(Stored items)
/-- Does a sent arrival go to another accelerator that the module can reach (R358)? -/
def State.remoteOk (s : State) (a : Arrival) : Bool :=
  a.st == .sent && a.acc != s.accid.toNat && decide (a.acc < 288) && (s.portFor a.acc).isSome

/-- TRANSFER_COMPLETE (R342): an acknowledgement returns, or a GET's data, all of which has come, lands locally. -/
def execTransferComplete (id : Nat) (s : State) : Outcome State Fault Refusal :=
  .next (match s.flight id with
    | some (a, o, x) =>
      let remote := s.remoteOk a
      if a.st ≠ .done ∧ (remote = false ∨ a.more = true) then s
      else if x.get then
        let (sp, owner) := o.xferSpace x
        if o.st ≠ .run ∨ (sp = .glob ∧ s.opGap o = true) ∨ s.opWaits o sp owner x.addr x.len = true then s
        else
          match s.next.writeRange (o.who false) sp owner x.addr a.bytes a.pz with
          | (.miss va, s) => s.opMiss o va
          | (.bad va, s) => (s.opBad o va).xferCancel o
          | (.ok _ _, s) => s.arrEnd a o x none
      else s.arrEnd a o x none
    | none => s)

/-- TRANSFER_REFUSED (R342): a refusal returns. Which one another accelerator gives is open; a GET's answer fails its integrity check
here (R360). -/
def execTransferRefused (id : Nat) (s : State) : Outcome State Fault Refusal :=
  .next (match s.flight id with
    | some (a, o, x) =>
      match a.st with
      | .refusal st => s.arrEnd a o x (some st)
      | .sent =>
        if a.acc = s.accid.toNat then s
        else if s.remoteOk a then s.next.arrEnd a o x (some (1 + s.choose (if x.get then 5 else 6)))
        else s.arrEnd a o x (some 5)
      | _ => s
    | none => s)

/-! ## Counters (R348, R349) -/

/-- The window whose counter a thread of the issuing team reads, or R348's fault. -/
def State.counterWin (s : State) (h : Word) : Option Nat := s.ownWin (h.setWidth 32) fun st => st != .free

/-- WCNT.W (R348). -/
def execWcntW (g : Guard) (d h : Operand) (s : State) : Outcome State Fault Refusal :=
  .next (s.lanes (.wcntW g d h) offMem fun s l =>
    let v := s.src l h 32
    match s.counterWin v with
    | some i => .ok (s.dst l d ((s.win i).arrived.setWidth 64))
    | none => .fault 0x08 (permInfo 7 v.toNat))

/-- WCNT.DONE (R348). -/
def execWcntDone (g : Guard) (d : Operand) (c : BitVec 4) (s : State) : Outcome State Fault Refusal :=
  .next (s.lanesOk (.wcntDone g d c) offMem fun s l =>
    s.dst l d (BitVec.ofNat 64 (field (s.sndc s.ig.team c.toNat).toNat 0 32)))

/-- WCNT.REF (R348). -/
def execWcntRef (g : Guard) (d : Operand) (c : BitVec 4) (s : State) : Outcome State Fault Refusal :=
  .next (s.lanesOk (.wcntRef g d c) offMem fun s l =>
    s.dst l d (BitVec.ofNat 64 (field (s.sndc s.ig.team c.toNat).toNat 32 24)))

/-- WWAIT.W (R349). -/
def execWwaitW (g : Guard) (d h : Operand) (s : State) : Outcome State Fault Refusal :=
  .next (s.lanes (.wwaitW g d h) offMem fun s l =>
    let v := s.src l h 32
    let n := (s.src l d 32).setWidth 32
    match s.counterWin v with
    | some i =>
      let (p, s) := s.reserve l d
      .ok (s.waitLane l (.arrivals i n p))
    | none => .fault 0x08 (permInfo 7 v.toNat))

/-- WWAIT.SND (R349). -/
def execWwaitSnd (g : Guard) (d : Operand) (c : BitVec 4) (s : State) : Outcome State Fault Refusal :=
  .next (s.lanesOk (.wwaitSnd g d c) offMem fun s l =>
    let n := (s.src l d 32).setWidth 32
    let (p, s) := s.reserve l d
    s.waitLane l (.sends c.toNat n p))

/-- The serial comparison of R349. -/
def serialGe (v n : W32) : Bool := decide ((v - n).toNat < 2 ^ 31)

/-- A thread's wait ends in a fault (R442): its destination is not written. -/
structure WaitFault where
  t : Nat
  pend : Nat
  cause : Nat
  info : Word
deriving DecidableEq, Repr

**WHAT THE TASK REQUIRES**
Each line above must be output exactly as it stands.

**WRITTEN SOLUTION**
/-- Does a sent arrival go to another accelerator that the module can reach (R358)? -/
def State.remoteOk (s : State) (a : Arrival) : Bool :=
  a.st == .sent && a.acc != s.accid.toNat && decide (a.acc < 288) && (s.portFor a.acc).isSome

/-- TRANSFER_COMPLETE (R342): an acknowledgement returns, or a GET's data, all of which has come, lands locally. -/
def execTransferComplete (id : Nat) (s : State) : Outcome State Fault Refusal :=
  .next (match s.flight id with
    | some (a, o, x) =>
      let remote := s.remoteOk a
      if a.st ≠ .done ∧ (remote = false ∨ a.more = true) then s
      else if x.get then
        let (sp, owner) := o.xferSpace x
        if o.st ≠ .run ∨ (sp = .glob ∧ s.opGap o = true) ∨ s.opWaits o sp owner x.addr x.len = true then s
        else
          match s.next.writeRange (o.who false) sp owner x.addr a.bytes a.pz with
          | (.miss va, s) => s.opMiss o va
          | (.bad va, s) => (s.opBad o va).xferCancel o
          | (.ok _ _, s) => s.arrEnd a o x none
      else s.arrEnd a o x none
    | none => s)

/-- TRANSFER_REFUSED (R342): a refusal returns. Which one another accelerator gives is open; a GET's answer fails its integrity check
here (R360). -/
def execTransferRefused (id : Nat) (s : State) : Outcome State Fault Refusal :=
  .next (match s.flight id with
    | some (a, o, x) =>
      match a.st with
      | .refusal st => s.arrEnd a o x (some st)
      | .sent =>
        if a.acc = s.accid.toNat then s
        else if s.remoteOk a then s.next.arrEnd a o x (some (1 + s.choose (if x.get then 5 else 6)))
        else s.arrEnd a o x (some 5)
      | _ => s
    | none => s)

/-! ## Counters (R348, R349) -/

/-- The window whose counter a thread of the issuing team reads, or R348's fault. -/
def State.counterWin (s : State) (h : Word) : Option Nat := s.ownWin (h.setWidth 32) fun st => st != .free

/-- WCNT.W (R348). -/
def execWcntW (g : Guard) (d h : Operand) (s : State) : Outcome State Fault Refusal :=
  .next (s.lanes (.wcntW g d h) offMem fun s l =>
    let v := s.src l h 32
    match s.counterWin v with
    | some i => .ok (s.dst l d ((s.win i).arrived.setWidth 64))
    | none => .fault 0x08 (permInfo 7 v.toNat))

/-- WCNT.DONE (R348). -/
def execWcntDone (g : Guard) (d : Operand) (c : BitVec 4) (s : State) : Outcome State Fault Refusal :=
  .next (s.lanesOk (.wcntDone g d c) offMem fun s l =>
    s.dst l d (BitVec.ofNat 64 (field (s.sndc s.ig.team c.toNat).toNat 0 32)))

/-- WCNT.REF (R348). -/
def execWcntRef (g : Guard) (d : Operand) (c : BitVec 4) (s : State) : Outcome State Fault Refusal :=
  .next (s.lanesOk (.wcntRef g d c) offMem fun s l =>
    s.dst l d (BitVec.ofNat 64 (field (s.sndc s.ig.team c.toNat).toNat 32 24)))

/-- WWAIT.W (R349). -/
def execWwaitW (g : Guard) (d h : Operand) (s : State) : Outcome State Fault Refusal :=
  .next (s.lanes (.wwaitW g d h) offMem fun s l =>
    let v := s.src l h 32
    let n := (s.src l d 32).setWidth 32
    match s.counterWin v with
    | some i =>
      let (p, s) := s.reserve l d
      .ok (s.waitLane l (.arrivals i n p))
    | none => .fault 0x08 (permInfo 7 v.toNat))

/-- WWAIT.SND (R349). -/
def execWwaitSnd (g : Guard) (d : Operand) (c : BitVec 4) (s : State) : Outcome State Fault Refusal :=
  .next (s.lanesOk (.wwaitSnd g d c) offMem fun s l =>
    let n := (s.src l d 32).setWidth 32
    let (p, s) := s.reserve l d
    s.waitLane l (.sends c.toNat n p))

/-- The serial comparison of R349. -/
def serialGe (v n : W32) : Bool := decide ((v - n).toNat < 2 ^ 31)

/-- A thread's wait ends in a fault (R442): its destination is not written. -/
structure WaitFault where
  t : Nat
  pend : Nat
  cause : Nat
  info : Word
deriving DecidableEq, Repr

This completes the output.